→ **The problem**
Return only that part of the material below which starts with the line containing "(R220, R221). -/" and goes on through the line containing "4, .a => .res4A", restated exactly.

→ **Material provided**
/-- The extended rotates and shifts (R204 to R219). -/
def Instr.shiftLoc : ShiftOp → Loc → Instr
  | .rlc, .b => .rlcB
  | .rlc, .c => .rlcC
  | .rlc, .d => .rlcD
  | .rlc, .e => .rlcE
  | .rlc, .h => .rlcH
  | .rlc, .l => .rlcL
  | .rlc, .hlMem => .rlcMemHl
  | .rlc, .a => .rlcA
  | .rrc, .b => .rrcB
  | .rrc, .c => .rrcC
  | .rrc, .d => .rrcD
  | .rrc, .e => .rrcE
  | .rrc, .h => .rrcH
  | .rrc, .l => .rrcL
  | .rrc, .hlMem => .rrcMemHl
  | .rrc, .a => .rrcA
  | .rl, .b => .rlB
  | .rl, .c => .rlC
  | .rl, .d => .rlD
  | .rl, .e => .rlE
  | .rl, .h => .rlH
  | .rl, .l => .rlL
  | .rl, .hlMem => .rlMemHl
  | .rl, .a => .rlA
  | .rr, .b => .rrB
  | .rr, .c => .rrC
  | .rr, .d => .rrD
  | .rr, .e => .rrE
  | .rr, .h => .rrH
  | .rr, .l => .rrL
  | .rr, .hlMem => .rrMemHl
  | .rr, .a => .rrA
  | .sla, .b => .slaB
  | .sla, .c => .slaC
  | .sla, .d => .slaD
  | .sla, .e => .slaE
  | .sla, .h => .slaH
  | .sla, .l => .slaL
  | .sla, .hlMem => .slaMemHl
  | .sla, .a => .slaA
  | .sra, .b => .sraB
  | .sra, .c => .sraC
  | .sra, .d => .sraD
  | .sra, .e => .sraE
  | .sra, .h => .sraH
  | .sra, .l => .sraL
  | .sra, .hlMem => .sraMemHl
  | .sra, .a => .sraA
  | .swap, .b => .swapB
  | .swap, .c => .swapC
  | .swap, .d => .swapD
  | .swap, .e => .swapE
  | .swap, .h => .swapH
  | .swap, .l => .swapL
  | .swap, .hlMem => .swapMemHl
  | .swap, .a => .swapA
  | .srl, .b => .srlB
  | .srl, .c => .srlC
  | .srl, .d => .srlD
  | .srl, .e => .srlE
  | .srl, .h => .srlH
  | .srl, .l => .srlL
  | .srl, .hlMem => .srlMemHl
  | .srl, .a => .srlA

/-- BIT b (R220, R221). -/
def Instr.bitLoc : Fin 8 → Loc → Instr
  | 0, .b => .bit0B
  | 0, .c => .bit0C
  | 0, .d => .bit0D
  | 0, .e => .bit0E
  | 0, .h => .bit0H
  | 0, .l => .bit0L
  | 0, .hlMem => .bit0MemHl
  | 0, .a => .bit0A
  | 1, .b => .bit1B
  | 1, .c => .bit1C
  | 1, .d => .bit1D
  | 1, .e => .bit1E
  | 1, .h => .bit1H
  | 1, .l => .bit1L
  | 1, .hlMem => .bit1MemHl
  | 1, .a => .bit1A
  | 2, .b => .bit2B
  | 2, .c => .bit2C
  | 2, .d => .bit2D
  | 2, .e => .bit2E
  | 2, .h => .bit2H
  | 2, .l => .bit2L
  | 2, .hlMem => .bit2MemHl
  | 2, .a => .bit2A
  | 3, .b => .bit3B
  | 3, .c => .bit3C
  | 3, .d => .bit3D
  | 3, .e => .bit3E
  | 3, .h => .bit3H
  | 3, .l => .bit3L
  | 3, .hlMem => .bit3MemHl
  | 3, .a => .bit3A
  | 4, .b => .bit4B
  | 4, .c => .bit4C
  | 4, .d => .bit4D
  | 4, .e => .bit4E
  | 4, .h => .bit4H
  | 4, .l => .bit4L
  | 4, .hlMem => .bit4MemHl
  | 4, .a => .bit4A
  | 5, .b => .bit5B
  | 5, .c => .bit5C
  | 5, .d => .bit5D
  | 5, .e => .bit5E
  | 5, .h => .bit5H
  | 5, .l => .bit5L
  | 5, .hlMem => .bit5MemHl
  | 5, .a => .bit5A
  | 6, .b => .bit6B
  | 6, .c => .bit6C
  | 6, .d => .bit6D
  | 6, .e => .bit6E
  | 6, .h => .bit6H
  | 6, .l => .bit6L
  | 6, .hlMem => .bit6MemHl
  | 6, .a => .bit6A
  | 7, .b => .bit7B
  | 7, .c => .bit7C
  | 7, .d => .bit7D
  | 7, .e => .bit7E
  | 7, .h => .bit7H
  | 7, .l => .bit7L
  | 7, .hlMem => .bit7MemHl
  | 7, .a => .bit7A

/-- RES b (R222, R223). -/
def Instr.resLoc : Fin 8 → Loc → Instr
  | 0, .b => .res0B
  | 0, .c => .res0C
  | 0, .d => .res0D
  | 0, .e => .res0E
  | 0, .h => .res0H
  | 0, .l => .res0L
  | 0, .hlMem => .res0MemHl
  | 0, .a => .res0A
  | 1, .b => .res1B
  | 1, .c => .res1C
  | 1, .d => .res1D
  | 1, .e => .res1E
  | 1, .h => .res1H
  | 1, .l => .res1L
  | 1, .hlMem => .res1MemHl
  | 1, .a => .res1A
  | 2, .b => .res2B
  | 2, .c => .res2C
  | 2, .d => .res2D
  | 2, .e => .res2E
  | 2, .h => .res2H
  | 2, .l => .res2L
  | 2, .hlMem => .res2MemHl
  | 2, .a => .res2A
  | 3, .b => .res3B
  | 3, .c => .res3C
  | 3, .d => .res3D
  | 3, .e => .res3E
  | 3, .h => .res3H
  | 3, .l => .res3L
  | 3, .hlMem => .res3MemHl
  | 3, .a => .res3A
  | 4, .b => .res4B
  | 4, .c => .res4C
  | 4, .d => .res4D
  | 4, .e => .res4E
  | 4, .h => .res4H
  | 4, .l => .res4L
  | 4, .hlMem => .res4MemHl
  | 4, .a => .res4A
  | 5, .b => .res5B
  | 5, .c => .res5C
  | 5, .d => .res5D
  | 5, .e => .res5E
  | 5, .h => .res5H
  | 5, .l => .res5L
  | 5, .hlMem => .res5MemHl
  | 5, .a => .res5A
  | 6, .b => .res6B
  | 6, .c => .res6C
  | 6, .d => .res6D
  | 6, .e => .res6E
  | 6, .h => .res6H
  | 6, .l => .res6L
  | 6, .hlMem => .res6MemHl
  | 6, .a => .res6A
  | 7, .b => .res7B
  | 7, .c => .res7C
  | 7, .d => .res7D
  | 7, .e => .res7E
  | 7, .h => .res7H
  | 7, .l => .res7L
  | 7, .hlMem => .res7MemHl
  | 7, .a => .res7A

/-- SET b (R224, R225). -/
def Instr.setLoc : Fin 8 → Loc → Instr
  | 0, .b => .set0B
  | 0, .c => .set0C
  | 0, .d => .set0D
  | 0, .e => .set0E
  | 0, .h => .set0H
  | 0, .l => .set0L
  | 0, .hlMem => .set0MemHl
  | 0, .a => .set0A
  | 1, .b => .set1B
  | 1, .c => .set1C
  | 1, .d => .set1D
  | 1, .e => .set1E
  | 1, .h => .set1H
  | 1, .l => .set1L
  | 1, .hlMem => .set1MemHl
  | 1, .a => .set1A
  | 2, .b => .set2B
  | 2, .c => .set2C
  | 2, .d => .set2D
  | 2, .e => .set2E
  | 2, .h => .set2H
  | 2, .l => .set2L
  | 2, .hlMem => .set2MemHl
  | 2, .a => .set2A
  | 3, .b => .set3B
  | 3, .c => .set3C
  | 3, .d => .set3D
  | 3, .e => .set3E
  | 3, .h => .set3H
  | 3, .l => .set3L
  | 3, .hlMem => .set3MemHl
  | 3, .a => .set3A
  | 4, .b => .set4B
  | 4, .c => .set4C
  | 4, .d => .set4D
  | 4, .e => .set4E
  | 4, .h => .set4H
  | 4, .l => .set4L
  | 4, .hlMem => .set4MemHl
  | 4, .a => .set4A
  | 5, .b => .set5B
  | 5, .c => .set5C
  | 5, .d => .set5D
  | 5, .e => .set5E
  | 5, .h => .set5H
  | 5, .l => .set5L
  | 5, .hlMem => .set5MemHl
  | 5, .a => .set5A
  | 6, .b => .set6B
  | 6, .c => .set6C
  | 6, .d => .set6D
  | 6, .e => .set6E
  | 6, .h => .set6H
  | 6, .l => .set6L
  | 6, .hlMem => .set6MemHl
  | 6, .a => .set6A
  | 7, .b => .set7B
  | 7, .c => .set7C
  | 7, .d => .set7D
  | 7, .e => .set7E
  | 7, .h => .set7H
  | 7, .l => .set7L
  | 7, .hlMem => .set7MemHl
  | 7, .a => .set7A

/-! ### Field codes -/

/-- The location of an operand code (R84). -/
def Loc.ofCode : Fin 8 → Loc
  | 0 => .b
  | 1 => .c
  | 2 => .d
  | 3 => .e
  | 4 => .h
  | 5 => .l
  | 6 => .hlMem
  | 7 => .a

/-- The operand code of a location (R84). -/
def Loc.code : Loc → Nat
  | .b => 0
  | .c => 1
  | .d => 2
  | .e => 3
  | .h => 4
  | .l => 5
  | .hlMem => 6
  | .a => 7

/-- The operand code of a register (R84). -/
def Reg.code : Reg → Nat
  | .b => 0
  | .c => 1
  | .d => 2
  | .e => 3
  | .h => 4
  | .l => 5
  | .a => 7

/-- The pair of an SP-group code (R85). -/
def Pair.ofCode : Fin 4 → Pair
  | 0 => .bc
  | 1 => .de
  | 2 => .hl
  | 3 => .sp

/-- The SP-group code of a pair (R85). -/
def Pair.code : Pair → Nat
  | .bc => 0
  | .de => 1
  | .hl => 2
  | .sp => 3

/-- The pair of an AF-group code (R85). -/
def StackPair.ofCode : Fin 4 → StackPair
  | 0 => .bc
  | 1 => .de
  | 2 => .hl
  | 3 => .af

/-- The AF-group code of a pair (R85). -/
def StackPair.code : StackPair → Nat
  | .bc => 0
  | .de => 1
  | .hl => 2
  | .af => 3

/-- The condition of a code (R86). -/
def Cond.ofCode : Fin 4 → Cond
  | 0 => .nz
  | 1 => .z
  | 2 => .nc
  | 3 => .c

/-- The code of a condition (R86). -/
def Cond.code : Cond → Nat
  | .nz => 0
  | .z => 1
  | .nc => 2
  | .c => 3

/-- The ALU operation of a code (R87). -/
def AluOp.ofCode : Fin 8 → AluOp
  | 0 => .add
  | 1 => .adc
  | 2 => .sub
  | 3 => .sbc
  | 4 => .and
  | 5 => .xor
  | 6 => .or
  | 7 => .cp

→ **Answer section**
/-- BIT b (R220, R221). -/
def Instr.bitLoc : Fin 8 → Loc → Instr
  | 0, .b => .bit0B
  | 0, .c => .bit0C
  | 0, .d => .bit0D
  | 0, .e => .bit0E
  | 0, .h => .bit0H
  | 0, .l => .bit0L
  | 0, .hlMem => .bit0MemHl
  | 0, .a => .bit0A
  | 1, .b => .bit1B
  | 1, .c => .bit1C
  | 1, .d => .bit1D
  | 1, .e => .bit1E
  | 1, .h => .bit1H
  | 1, .l => .bit1L
  | 1, .hlMem => .bit1MemHl
  | 1, .a => .bit1A
  | 2, .b => .bit2B
  | 2, .c => .bit2C
  | 2, .d => .bit2D
  | 2, .e => .bit2E
  | 2, .h => .bit2H
  | 2, .l => .bit2L
  | 2, .hlMem => .bit2MemHl
  | 2, .a => .bit2A
  | 3, .b => .bit3B
  | 3, .c => .bit3C
  | 3, .d => .bit3D
  | 3, .e => .bit3E
  | 3, .h => .bit3H
  | 3, .l => .bit3L
  | 3, .hlMem => .bit3MemHl
  | 3, .a => .bit3A
  | 4, .b => .bit4B
  | 4, .c => .bit4C
  | 4, .d => .bit4D
  | 4, .e => .bit4E
  | 4, .h => .bit4H
  | 4, .l => .bit4L
  | 4, .hlMem => .bit4MemHl
  | 4, .a => .bit4A
  | 5, .b => .bit5B
  | 5, .c => .bit5C
  | 5, .d => .bit5D
  | 5, .e => .bit5E
  | 5, .h => .bit5H
  | 5, .l => .bit5L
  | 5, .hlMem => .bit5MemHl
  | 5, .a => .bit5A
  | 6, .b => .bit6B
  | 6, .c => .bit6C
  | 6, .d => .bit6D
  | 6, .e => .bit6E
  | 6, .h => .bit6H
  | 6, .l => .bit6L
  | 6, .hlMem => .bit6MemHl
  | 6, .a => .bit6A
  | 7, .b => .bit7B
  | 7, .c => .bit7C
  | 7, .d => .bit7D
  | 7, .e => .bit7E
  | 7, .h => .bit7H
  | 7, .l => .bit7L
  | 7, .hlMem => .bit7MemHl
  | 7, .a => .bit7A

/-- RES b (R222, R223). -/
def Instr.resLoc : Fin 8 → Loc → Instr
  | 0, .b => .res0B
  | 0, .c => .res0C
  | 0, .d => .res0D
  | 0, .e => .res0E
  | 0, .h => .res0H
  | 0, .l => .res0L
  | 0, .hlMem => .res0MemHl
  | 0, .a => .res0A
  | 1, .b => .res1B
  | 1, .c => .res1C
  | 1, .d => .res1D
  | 1, .e => .res1E
  | 1, .h => .res1H
  | 1, .l => .res1L
  | 1, .hlMem => .res1MemHl
  | 1, .a => .res1A
  | 2, .b => .res2B
  | 2, .c => .res2C
  | 2, .d => .res2D
  | 2, .e => .res2E
  | 2, .h => .res2H
  | 2, .l => .res2L
  | 2, .hlMem => .res2MemHl
  | 2, .a => .res2A
  | 3, .b => .res3B
  | 3, .c => .res3C
  | 3, .d => .res3D
  | 3, .e => .res3E
  | 3, .h => .res3H
  | 3, .l => .res3L
  | 3, .hlMem => .res3MemHl
  | 3, .a => .res3A
  | 4, .b => .res4B
  | 4, .c => .res4C
  | 4, .d => .res4D
  | 4, .e => .res4E
  | 4, .h => .res4H
  | 4, .l => .res4L
  | 4, .hlMem => .res4MemHl
  | 4, .a => .res4A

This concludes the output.